Перед вами мир Николая Самохина. Мир, созданный им в его рассказах и повестях, написанных – нет, не то слово – прочувствованных и выстраданных Николаем Самохиным за эти, казалось бы, недавние три десятилетия 60–80-х годов. Недавние, да – но уже прошедшего века, и даже уже прошедшего тысячелетия. Для одних – вчера, для других – эпоха. Кто-то, удивившись, скажет – почему выстраданных? Ведь этот мир Николая Самохина, с одной стороны, казалось бы незатейлив и незамысловат: обычная жизнь обычных людей, с их обыденностью, простотой, порой нелепостью… А с другой – кто еще мог так увидеть, и создать этот свой мир, совместив забаву с лирикой, улыбку с болью, усмешку с печалью, кто мог прощаться с весельем не прощаясь, и философствовать без занудства и нравоучения, как он? Как внешне легки, как естественны и непринужденны его произведения. Настолько, что кажется порой, что вот – и я же так могу, ведь это так просто – взять, пробежаться строчками по бумаге и стать писателем как он… А Николай Самохин себя писателем не называл. Говорил: «Я не писатель – я литератор. Сказать о себе, что я писатель, все равно, что сказать – я Бог». Но, скромно открещиваясь от звания равного Богу, он все-таки был тем, кем себя именовать не решался – настоящим писателем. И как настоящий писатель, из мозаики своих произведений сотворил свой мир. Как полагается целому миру – разнообразный, противоречивый, порой несуразный, но естественный и живой. …Николай Самохин родился в 1934 году. И покинул этот наш большой мир в году 1989-м. По теперешним меркам – практически молодым, в 54 года.

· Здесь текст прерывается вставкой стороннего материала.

/-- R171, R231: the checks of `ENC c` and `DEC c` in their order, each with its outcome and nothing but `STATUS` changed (after
the validator ran, the scratch tables are clear). The check that runs the validator is stated for a permutation as `BASE` (R275),
and success after all checks where the spec promises the loop's result (`LoopPromised`). What the model does elsewhere is stated
as its choice in `TransformsRunOnWithoutAPermutation` and `TransformsWriteBufferAndOneCursor`. -/
def Obligations.TransformChecksInOrder : Prop :=
  ∀ (i : Instr) (c : Nat) (s : State), (i = .enc c ∨ i = .dec c) →
    (s.nctx ≤ c → exec i s = .next (s.withStatus 2#4 false)) ∧
    ∀ sl, s.slot c = some sl →
      (s.argBufPtr = nullPtr → exec i s = .next (s.withStatus 1#4 false)) ∧
      (s.argBufPtr ≠ nullPtr → 0#32 < sl.keySize → sl.keyPtr = nullPtr → exec i s = .next (s.withStatus 2#4 false)) ∧
      (s.argBufPtr ≠ nullPtr → ¬(0#32 < sl.keySize ∧ sl.keyPtr = nullPtr) →
        (sl.keySize = 0#32 ∨ s.argBufSize = 0#32 → exec i s = .next (s.withStatus 0#4 false)) ∧
        (0#32 < sl.keySize → 0#32 < s.argBufSize → s.base.isPerm = true → ¬ s.tablesValid sl →
          exec i s = .next ({ s with sfwd := Table.zero, sinv := Table.zero }.withStatus 2#4 false)) ∧
        (0#32 < sl.keySize → 0#32 < s.argBufSize → s.tablesValid sl → s.LoopPromised sl (s.startCursor i sl) →
          ∃ t, exec i s = .next t ∧ t.readReg .status = 0#32))

/-- R172: with an empty key or an empty buffer, `ENC c` and `DEC c` succeed and change nothing but `STATUS`: no buffer byte, no
cursor, no table, whether the tables are valid or not. -/
def Obligations.EmptyKeyOrBufferIsANoOp : Prop :=
  ∀ (i : Instr) (c : Nat) (s : State) (sl : Slot), (i = .enc c ∨ i = .dec c) → s.slot c = some sl →
    s.argBufPtr ≠ nullPtr → sl.malformed = false → (sl.keySize = 0#32 ∨ s.argBufSize = 0#32) →
      exec i s = .next { s with statusErr := 0#4, statusResult := false, freeSeq := s.freeSeq + 1 }

/-- R173, R176: `DEC c` where the spec promises its result (`LoopPromised`: a permutation as `BASE` among its conditions). -/
def Obligations.DecDecryptsTheBuffer : Prop :=
  ∀ (c : Nat) (s : State) (sl : Slot), s.mem.wf → s.LoopReached c sl → s.LoopPromised sl sl.decCur →
    ∃ (t : State) (cur : Word), exec (.dec c) s = .next t ∧ t.readReg .status = 0#32 ∧
      (∀ n < s.argBufSize.toNat, t.mem.read (elemAddr s.argBufPtr n) =
        sl.inv.entry (s.bufByte n) ^^^ s.keyByte sl ((sl.decCur.toNat + n) % sl.keySize.toNat)) ∧
      s.MemoryKeptOutsideBuffer t ∧
      cur.toNat = (sl.decCur.toNat + s.argBufSize.toNat) % sl.keySize.toNat ∧
      t.slot c = some { sl with decCur := cur } ∧
      s.OtherSlotsKept c t ∧ s.RegistersKept t ∧ t.base = s.base ∧ t.sfwd = Table.zero ∧ t.sinv = Table.zero

/-- R174, R176: the corrected `ENC c` where the spec promises its result (`LoopPromised`). -/
def Obligations.EncEncryptsTheBuffer : Prop :=
  ∀ (c : Nat) (s : State) (sl : Slot), s.mem.wf → s.modeLit = false → s.LoopReached c sl → s.LoopPromised sl sl.encCur →
    ∃ (t : State) (cur : Word), exec (.enc c) s = .next t ∧ t.readReg .status = 0#32 ∧
      (∀ n < s.argBufSize.toNat, t.mem.read (elemAddr s.argBufPtr n) =
        sl.fwd.entry (s.bufByte n ^^^ s.keyByte sl ((sl.encCur.toNat + n) % sl.keySize.toNat))) ∧
      s.MemoryKeptOutsideBuffer t ∧
      cur.toNat = (sl.encCur.toNat + s.argBufSize.toNat) % sl.keySize.toNat ∧
      t.slot c = some { sl with encCur := cur } ∧
      s.OtherSlotsKept c t ∧ s.RegistersKept t ∧ t.base = s.base ∧ t.sfwd = Table.zero ∧ t.sinv = Table.zero

/-- R175, R176: the literal `ENC c` where the spec promises its result (`LoopPromised`): it substitutes through `INV`, starts
from the cursor the open parameter names (log entry 1), and writes `dec_cur`. -/
def Obligations.LiteralEncUsesInvAndWritesDecCur : Prop :=
  ∀ (c : Nat) (s : State) (sl : Slot) (cur₀ : Word), s.mem.wf → s.modeLit = true → s.LoopReached c sl →
    cur₀ = (if s.litEncCursorSrc = .enc then sl.encCur else sl.decCur) → s.LoopPromised sl cur₀ →
    ∃ (t : State) (cur : Word), exec (.enc c) s = .next t ∧ t.readReg .status = 0#32 ∧
      (∀ n < s.argBufSize.toNat, t.mem.read (elemAddr s.argBufPtr n) =
        sl.inv.entry (s.bufByte n ^^^ s.keyByte sl ((cur₀.toNat + n) % sl.keySize.toNat))) ∧
      s.MemoryKeptOutsideBuffer t ∧
      cur.toNat = (cur₀.toNat + s.argBufSize.toNat) % sl.keySize.toNat ∧
      t.slot c = some { sl with decCur := cur } ∧
      s.OtherSlotsKept c t ∧ s.RegistersKept t ∧ t.base = s.base ∧ t.sfwd = Table.zero ∧ t.sinv = Table.zero

/-- R61, R40: whenever `ENC c` or `DEC c` reaches its loop it completes, and writes buffer bytes and one cursor of slot `c` only,
even where the spec promises nothing (93_implementation_defined.md): a `BASE` that is no permutation (U1), a cursor outside the
key (U3), a buffer over the key (U4). In those three cases it is the model's choice: log entries 3, 4 and 5. -/
def Obligations.TransformsWriteBufferAndOneCursor : Prop :=
  ∀ (i : Instr) (c : Nat) (s : State) (sl : Slot), (i = .enc c ∨ i = .dec c) → s.mem.wf → s.LoopReached c sl →
    ∃ (t : State) (cur : Word), exec i s = .next t ∧ t.readReg .status = 0#32 ∧
      t.slot c = some (if i = .enc c ∧ s.modeLit = false then { sl with encCur := cur } else { sl with decCur := cur }) ∧
      s.MemoryKeptOutsideBuffer t ∧
      s.OtherSlotsKept c t ∧ s.RegistersKept t ∧ t.base = s.base ∧ t.sfwd = Table.zero ∧ t.sinv = Table.zero

/-! ### With a `BASE` that is no permutation: the model's choice (log entry 3) -/

/-- THE MODEL'S CHOICE, log entry 3: the spec promises nothing about `INIT`, `GEN` and `VALIDATE` when `BASE` is no permutation
(93_implementation_defined.md U1). Here they complete with the effects they have otherwise. The forward table is what the steps
of R141 and R142 give; nothing is said about the inverse table. -/
def Obligations.TableCommandsRunOnWithoutAPermutation : Prop :=
  ∀ (c : Nat) (s : State) (sl : Slot), s.base.isPerm = false → s.slot c = some sl →
    (¬(0#32 < s.argKeySize ∧ s.argKeyPtr = nullPtr) →
      ∃ t I, exec (.init c) s = .next t ∧ t.readReg .status = 0#32 ∧ s.KeptButSlot c t ∧
        t.slot c = some { keyPtr := s.argKeyPtr, keySize := s.argKeySize,
                          fwd := s.base.forward (s.mem.bytesAt s.argKeyPtr s.argKeySize.toNat), inv := I,
                          encCur := 0#32, decCur := 0#32 }) ∧
    (¬(0#32 < sl.keySize ∧ sl.keyPtr = nullPtr) →
      (∃ t I, exec (.gen c) s = .next t ∧ t.readReg .status = 0#32 ∧ s.KeptButSlot c t ∧
        t.slot c = some { sl with fwd := s.base.forward (s.mem.bytesAt sl.keyPtr sl.keySize.toNat), inv := I }) ∧
      ∃ t, exec (.validate c) s = .next t ∧ (s.tablesValid sl → t.readReg .status = 0x100#32) ∧
        (¬ s.tablesValid sl → t.readReg .status = 0#32) ∧ t.sfwd = Table.zero ∧ t.sinv = Table.zero ∧
        t.base = s.base ∧ (∀ d, t.slot d = s.slot d) ∧ s.RegistersKept t ∧ s.MemoryKept t)

/-- THE MODEL'S CHOICE, log entry 3: the spec promises nothing about an `ENC` or `DEC` that reaches the validator when `BASE` is no
permutation (93_implementation_defined.md U1). Here the tables are found valid or not against the free inverse table; not valid,
it is an `InvalidArgument`; valid, every buffer byte is combined as otherwise, with the cursor inside the key and buffer and key
apart. -/
def Obligations.TransformsRunOnWithoutAPermutation : Prop :=
  ∀ (i : Instr) (c : Nat) (s : State) (sl : Slot), (i = .enc c ∨ i = .dec c) → s.mem.wf → s.base.isPerm = false →
    s.slot c = some sl → s.argBufPtr ≠ nullPtr → sl.keyPtr ≠ nullPtr → 0#32 < sl.keySize → 0#32 < s.argBufSize →
    (¬ s.tablesValid sl →
      exec i s = .next ({ s with sfwd := Table.zero, sinv := Table.zero }.withStatus 2#4 false)) ∧
    (s.tablesValid sl → s.startCursor i sl < sl.keySize →
      (∀ n < s.argBufSize.toNat, ∀ j < sl.keySize.toNat, elemAddr s.argBufPtr n ≠ elemAddr sl.keyPtr j) →
      ∃ t, exec i s = .next t ∧ t.readReg .status = 0#32 ∧ s.MemoryKeptOutsideBuffer t ∧
        ∀ n < s.argBufSize.toNat, ∀ k,
          k = s.keyByte sl (((s.startCursor i sl).toNat + n) % sl.keySize.toNat) →
          t.mem.read (elemAddr s.argBufPtr n) =
            if i = .dec c then sl.inv.entry (s.bufByte n) ^^^ k
            else if s.modeLit = false then sl.fwd.entry (s.bufByte n ^^^ k)
            else sl.inv.entry (s.bufByte n ^^^ k))

/-! ### Laws of the transforms (43_transform.md) -/

/-- R177: round trip of the corrected variant. With a permutation as Base Table, valid tables, equal cursors, and the hazards
respected, `ENC c` then `DEC c`, and `DEC c` then `ENC c`, on the same buffer restore every byte of memory and leave the two
cursors equal. The two cursors are equal after a successful `INIT c`. -/
def Obligations.EncryptionAndDecryptionUndoEachOther : Prop :=
  (∀ (i j : Instr) (c : Nat) (s : State) (sl : Slot),
    (i = .enc c ∧ j = .dec c ∨ i = .dec c ∧ j = .enc c) →
    s.mem.wf → s.base.isPerm = true → s.modeLit = false → s.slot c = some sl → s.argBufPtr ≠ nullPtr →
    sl.malformed = false → s.tablesValid sl → sl.encCur = sl.decCur →
    (0#32 < sl.keySize → 0#32 < s.argBufSize → s.LoopPromised sl sl.encCur) →
    ∃ (t u : State) (sl' : Slot), exec i s = .next t ∧ exec j t = .next u ∧
      t.readReg .status = 0#32 ∧ u.readReg .status = 0#32 ∧ s.MemoryKept u ∧
      u.slot c = some sl' ∧ sl'.encCur = sl'.decCur ∧ sl'.fwd = sl.fwd ∧ sl'.inv = sl.inv ∧
      sl'.keyPtr = sl.keyPtr ∧ sl'.keySize = sl.keySize) ∧
  ∀ (c : Nat) (s t : State), exec (.init c) s = .next t → t.statusErr = 0#4 →
    ∃ sl, t.slot c = some sl ∧ sl.encCur = sl.decCur

/-- R178: streaming in the corrected variant. A buffer of `n₁ + n₂` bytes transformed in one call, and the same bytes transformed
as a chunk of `n₁` bytes and then, with the operand registers moved on, a chunk of `n₂` bytes, leave the same memory and the
same slot. The second chunk's pointer must not be the null pointer. -/
def Obligations.ChunkedTransformEqualsOneTransform : Prop :=
  ∀ (i : Instr) (c : Nat) (s : State) (sl : Slot) (n₁ n₂ : Word),
    (i = .enc c ∨ i = .dec c) → s.mem.wf → s.base.isPerm = true → s.modeLit = false →
    n₁.toNat + n₂.toNat < 2 ^ 32 → s.argBufSize = n₁ + n₂ → s.argBufPtr + n₁ ≠ nullPtr → s.LoopReached c sl →
    s.LoopPromised sl (if i = .enc c then sl.encCur else sl.decCur) →
    ∃ one t two : State, exec i s = .next one ∧ exec i { s with argBufSize := n₁ } = .next t ∧
      exec i { t with argBufPtr := s.argBufPtr + n₁, argBufSize := n₂ } = .next two ∧
      two.readReg .status = 0#32 ∧ (∀ a, two.mem.read a = one.mem.read a) ∧ two.slot c = one.slot c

Рано. Ведь последующие годы для писателя – ну просто расцвет творчества, создавай том за томом. И в нынешнем 2019-м, став сверхзаслуженным и орденоносным, принимай поздравления с 85-летием… Но нет. Ни поздравлений, ни орденов, ни выхода к трибуне за грамотой и орденом… Ну так Николай Самохин этого никогда и не желал. Он, не называя себя писателем, создавал свой мир не за почести и награды, а потому, что не мог не создавать. Мир, который и достался нам. И который сегодня открыт для нас. Заходите в мир Николая Самохина, смейтесь и грустите, печальтесь и улыбайтесь. Мир Николая Самохина разнообразен, но одно точно: в его мире вам не будет скучно.

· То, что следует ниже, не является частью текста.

-- ==== Sys2Proof/Laws/Meanings.lean ====
section
/-! SUPPORT. What each command can do, said once: its result in each of its cases, and the converse, that a next state
comes from one of them (40_context.md R120, R121; 41 R145; 42 R162; 43 R171 to R175; 44 R200). -/

namespace Sys2Proof.Machine

/-! ### `INIT`, `TEARDOWN`, `GEN` -/

section context

variable {c : Nat} {s t : State} {sl : Slot}

theorem execInit_absent (h : s.slot c = none) : execInit c s = .next (s.complete 2#4 false) := by
  simp [execInit, h, ErrKind.code]

theorem execInit_unbound (h : s.slot c = some sl) (hm : (s.boundSlot sl).malformed = true) :
    execInit c s = .next ((s.setSlot c Slot.destroyed).complete 2#4 false) := by
  simp [execInit, h, hm, ErrKind.code]

theorem execInit_binds (h : s.slot c = some sl) (hm : (s.boundSlot sl).malformed = false) :
    execInit c s = .next ((s.setSlot c (s.regenerate (s.boundSlot sl))).complete 0#4 false) := by
  simp [execInit, h, hm]

theorem execInit_cases (h : execInit c s = .next t) :
    (s.slot c = none ∧ t = s.complete 2#4 false) ∨
    ∃ old, s.slot c = some old ∧
      ((s.boundSlot old).malformed = true ∧ t = (s.setSlot c Slot.destroyed).complete 2#4 false ∨
       (s.boundSlot old).malformed = false ∧
         t = (s.setSlot c (s.regenerate (s.boundSlot old))).complete 0#4 false) := by
  cases hs : s.slot c with
  | none => rw [execInit_absent hs] at h; cases h; exact .inl ⟨rfl, rfl⟩
  | some old =>
    cases hm : (s.boundSlot old).malformed with
    | true => rw [execInit_unbound hs hm] at h; cases h; exact .inr ⟨old, rfl, .inl ⟨hm, rfl⟩⟩
    | false => rw [execInit_binds hs hm] at h; cases h; exact .inr ⟨old, rfl, .inr ⟨hm, rfl⟩⟩

theorem execTeardown_absent (h : s.slot c = none) : execTeardown c s = .next (s.complete 2#4 false) := by
  simp [execTeardown, h, ErrKind.code]

theorem execTeardown_destroys (h : s.slot c = some sl) :
    execTeardown c s = .next ((s.setSlot c Slot.destroyed).complete 0#4 false) := by
  simp [execTeardown, h]

theorem execTeardown_cases (h : execTeardown c s = .next t) :
    (s.slot c = none ∧ t = s.complete 2#4 false) ∨
    ∃ old, s.slot c = some old ∧ t = (s.setSlot c Slot.destroyed).complete 0#4 false := by
  cases hs : s.slot c with
  | none => rw [execTeardown_absent hs] at h; cases h; exact .inl ⟨rfl, rfl⟩
  | some old => rw [execTeardown_destroys hs] at h; cases h; exact .inr ⟨old, rfl, rfl⟩

theorem execGen_absent (h : s.slot c = none) : execGen c s = .next (s.complete 2#4 false) := by
  simp [execGen, h, ErrKind.code]

theorem execGen_malformed (h : s.slot c = some sl) (hm : sl.malformed = true) :
    execGen c s = .next (s.complete 2#4 false) := by
  simp [execGen, h, hm, ErrKind.code]

theorem execGen_regenerates (h : s.slot c = some sl) (hm : sl.malformed = false) :
    execGen c s = .next ((s.setSlot c (s.regenerate sl)).complete 0#4 false) := by
  simp [execGen, h, hm]

theorem execGen_cases (h : execGen c s = .next t) :
    t = s.complete 2#4 false ∨
    ∃ sl, s.slot c = some sl ∧ sl.malformed = false ∧ t = (s.setSlot c (s.regenerate sl)).complete 0#4 false := by
  cases hs : s.slot c with
  | none => rw [execGen_absent hs] at h; cases h; exact .inl rfl
  | some sl =>
    cases hm : sl.malformed with
    | true => rw [execGen_malformed hs hm] at h; cases h; exact .inl rfl
    | false => rw [execGen_regenerates hs hm] at h; cases h; exact .inr ⟨sl, rfl, hm, rfl⟩

end context

/-! ### `VALIDATE` -/

section validate

variable {c : Nat} {s t : State} {sl : Slot}

theorem execValidate_absent (h : s.slot c = none) : execValidate c s = .next (s.complete 2#4 false) := by
  simp [execValidate, State.validate_absent h, ErrKind.code]

theorem execValidate_malformed (h : s.slot c = some sl) (hm : sl.malformed = true) :
    execValidate c s = .next (s.complete 2#4 false) := by
  simp [execValidate, State.validate_malformed h hm, ErrKind.code]

theorem execValidate_verdict (h : s.slot c = some sl) (hm : sl.malformed = false) :
    execValidate c s = .next (s.scratchCleared.complete 0#4
      (decide ((s.derive sl).1 = sl.fwd ∧ (s.derive sl).2 = sl.inv))) := by
  rw [execValidate, State.validate_verdict h hm]; rfl

theorem execValidate_cases (h : execValidate c s = .next t) :
    t = s.complete 2#4 false ∨ ∃ verdict, t = s.scratchCleared.complete 0#4 verdict := by
  cases hs : s.slot c with
  | none => rw [execValidate_absent hs] at h; cases h; exact .inl rfl
  | some sl =>
    cases hm : sl.malformed with
    | true => rw [execValidate_malformed hs hm] at h; cases h; exact .inl rfl
    | false => rw [execValidate_verdict hs hm] at h; cases h; exact .inr ⟨_, rfl⟩

end validate

/-! ### `ENC`, `DEC` -/

section transform

variable {c : Nat} {s t : State} {sl : Slot}

/-- The prologue's answer in each of its cases, in the order of R171. -/
theorem transformPrologue_eq (c : Nat) (s : State) :
    transformPrologue c s =
      match s.slot c with
      | none => .ends (s.complete 2#4 false)
      | some sl =>
        if s.argBufPtr = nullPtr then .ends (s.complete 1#4 false)
        else if sl.malformed then .ends (s.complete 2#4 false)
        else if sl.keySize = 0#32 ∨ s.argBufSize = 0#32 then .ends (s.complete 0#4 false)
        else if (s.derive sl).1 = sl.fwd ∧ (s.derive sl).2 = sl.inv then .runs sl s.scratchCleared
        else .ends (s.scratchCleared.complete 2#4 false) := by
  unfold transformPrologue
  cases hs : s.slot c with
  | none => rfl
  | some sl =>
    cases hm : sl.malformed with
    | true => simp [hm, ErrKind.code]
    | false =>
      simp only [State.validate_verdict hs hm, hm]
      by_cases hv : (s.derive sl).1 = sl.fwd ∧ (s.derive sl).2 = sl.inv <;> simp [hv, ErrKind.code]

/-- The loop runs exactly on a present, well-formed slot with a key, with a present, non-empty buffer, and with tables that
are what `derive` gives now; the scratch tables are then clear (R171). -/
theorem transformPrologue_runs_iff {s' : State} :
    transformPrologue c s = .runs sl s' ↔
      s.slot c = some sl ∧ s.argBufPtr ≠ nullPtr ∧ sl.malformed = false ∧ sl.keySize ≠ 0#32 ∧ s.argBufSize ≠ 0#32 ∧
        ((s.derive sl).1 = sl.fwd ∧ (s.derive sl).2 = sl.inv) ∧ s' = s.scratchCleared := by
  rw [transformPrologue_eq]
  cases hs : s.slot c with
  | none => simp
  | some sl' =>
    simp only [Option.some.injEq]
    split
    · simp_all
    · split
      · constructor
        · intro h; cases h
        · rintro ⟨rfl, -, h, -⟩; simp_all
      · split
        · constructor
          · intro h; cases h
          · rintro ⟨rfl, -, -, h₁, h₂, -⟩; simp_all
        · split
          · constructor
            · intro h; cases h; simp_all
            · rintro ⟨rfl, -, -, -, -, -, rfl⟩; rfl
          · constructor
            · intro h; cases h
            · rintro ⟨rfl, -, -, -, -, h, -⟩; contradiction

/-- When the prologue ends the command, only `STATUS` (and, after the validator ran, the scratch) is written: an error, the
success of an empty key or buffer (R172), or tables found invalid (R171). -/
theorem transformPrologue_ends {s' : State} (h : transformPrologue c s = .ends s') :
    (∃ err, err ≠ 0#4 ∧ err ≤ 5#4 ∧ s' = s.complete err false) ∨ s' = s.complete 0#4 false ∨
      s' = s.scratchCleared.complete 2#4 false := by
  rw [transformPrologue_eq] at h
  repeat' split at h
  all_goals cases h
  · exact .inl ⟨2#4, by decide, by decide, rfl⟩
  · exact .inl ⟨1#4, by decide, by decide, rfl⟩
  · exact .inl ⟨2#4, by decide, by decide, rfl⟩
  · exact .inr (.inl rfl)
  · exact .inr (.inr rfl)

theorem execDec_runs {s' : State} (h : transformPrologue c s = .runs sl s') :
    execDec c s = .next (s'.runDec c sl) := by simp [execDec, h]

theorem execEnc_runs {s' : State} (h : transformPrologue c s = .runs sl s') (hl : s'.modeLit = false) :
    execEnc c s = .next (s'.runEnc c sl) := by simp [execEnc, h, hl]

theorem execEnc_runsLiteral {s' : State} (h : transformPrologue c s = .runs sl s') (hl : s'.modeLit = true) :
    execEnc c s = .next (s'.runEncLiteral c sl) := by simp [execEnc, h, hl]

theorem execDec_ends {s' : State} (h : transformPrologue c s = .ends s') : execDec c s = .next s' := by
  simp [execDec, h]

theorem execEnc_ends {s' : State} (h : transformPrologue c s = .ends s') : execEnc c s = .next s' := by
  simp [execEnc, h]

theorem execDec_cases (h : execDec c s = .next t) :
    transformPrologue c s = .ends t ∨ ∃ sl s', transformPrologue c s = .runs sl s' ∧ t = s'.runDec c sl := by
  cases hp : transformPrologue c s with
  | ends s' => rw [execDec_ends hp] at h; cases h; exact .inl rfl
  | runs sl s' => rw [execDec_runs hp] at h; cases h; exact .inr ⟨sl, s', rfl, rfl⟩

theorem execEnc_cases (h : execEnc c s = .next t) :
    transformPrologue c s = .ends t ∨
    ∃ sl s', transformPrologue c s = .runs sl s' ∧
      (s'.modeLit = false ∧ t = s'.runEnc c sl ∨ s'.modeLit = true ∧ t = s'.runEncLiteral c sl) := by
  cases hp : transformPrologue c s with
  | ends s' => rw [execEnc_ends hp] at h; cases h; exact .inl rfl
  | runs sl s' =>
    refine .inr ⟨sl, s', rfl, ?_⟩
    cases hl : s'.modeLit with
    | false => rw [execEnc_runs hp hl] at h; cases h; exact .inl ⟨rfl, rfl⟩
    | true => rw [execEnc_runsLiteral hp hl] at h; cases h; exact .inr ⟨rfl, rfl⟩

theorem State.runDec_eq (s : State) (c : Nat) (sl : Slot) :
    s.runDec c sl = ({ s with mem := (s.transform sl sl.decCur sl.decByte).1 }.setSlot c
      { sl with decCur := (s.transform sl sl.decCur sl.decByte).2 }).complete 0#4 false := rfl

theorem State.runEnc_eq (s : State) (c : Nat) (sl : Slot) :
    s.runEnc c sl = ({ s with mem := (s.transform sl sl.encCur sl.encByte).1 }.setSlot c
      { sl with encCur := (s.transform sl sl.encCur sl.encByte).2 }).complete 0#4 false := rfl

theorem State.runEncLiteral_eq (s : State) (c : Nat) (sl : Slot) :
    s.runEncLiteral c sl =
      ({ s with mem := (s.transform sl (sl.literalStart s.litEncCursorSrc) sl.encByteLiteral).1 }.setSlot c
        { sl with decCur := (s.transform sl (sl.literalStart s.litEncCursorSrc) sl.encByteLiteral).2 }).complete
          0#4 false := rfl

end transform

/-! ### `LDBASE` -/

section ldbase

variable {s t : State}

theorem execLdbase_notFound (h : s.argSrcPtr = nullPtr) : execLdbase s = .next (s.complete 3#4 false) := by
  simp [execLdbase, h, ErrKind.code]

theorem execLdbase_io (h : s.argSrcPtr ≠ nullPtr) (hl : s.argSrcLen < 256#32) :
    execLdbase s = .next (s.complete 4#4 false) := by
  simp [execLdbase, h, hl, ErrKind.code]

theorem execLdbase_replaces (h : s.argSrcPtr ≠ nullPtr) (hl : ¬ s.argSrcLen < 256#32) :
    execLdbase s = .next ({ s with base := s.mem.tableAt s.argSrcPtr }.complete 0#4 false) := by
  simp only [execLdbase, h, hl]; rfl

theorem execLdbase_cases (h : execLdbase s = .next t) :
    (∃ err, err ≠ 0#4 ∧ err ≤ 5#4 ∧ t = s.complete err false) ∨
    s.argSrcPtr ≠ nullPtr ∧ ¬ s.argSrcLen < 256#32 ∧
      t = { s with base := s.mem.tableAt s.argSrcPtr }.complete 0#4 false := by
  by_cases hn : s.argSrcPtr = nullPtr
  · rw [execLdbase_notFound hn] at h; cases h; exact .inl ⟨3#4, by decide, by decide, rfl⟩
  · by_cases hl : s.argSrcLen < 256#32
    · rw [execLdbase_io hn hl] at h; cases h; exact .inl ⟨4#4, by decide, by decide, rfl⟩
    · rw [execLdbase_replaces hn hl] at h; cases h; exact .inr ⟨hn, hl, rfl⟩

end ldbase

end Sys2Proof.Machine
end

ТОЛЯ, КОЛЯ, ОЛЯ и ВОЛОДЯ ЗДЕСЬ БЫЛИ

1975 г.

Если вам доведется быть на краю света, отыщите там, на самом его краешке, посередине маленькой полянки, большую черную бутылку. Она стоит в ямочке, и заметить ее можно по торчащему горлышку. В бутылке, свернутая трубочкой, лежит бумажка – такой, знаете, листик в прямую клеточку, вырванный из блокнота. Так вот, развернув бумажку, вы прочтете эти самые слова: «Толя, Коля, Оля и Володя здесь были». Потому что мы действительно там были.

ГЛАВА I

Я проявляю упрямство. Сборы в дорогу.

Папа вошел ко мне в комнату, и я сразу поняла, что у него зародилась какая-то мысль. Вообще-то мой папа ученый, физик, доктор наук, и считается, что мысли у него должны быть постоянно. Но все же сразу бывает видно, когда у папы есть мысль, а когда нет. Сейчас она у него была. Мысль прямо распирала папу, он даже стал круглее, чем обычно.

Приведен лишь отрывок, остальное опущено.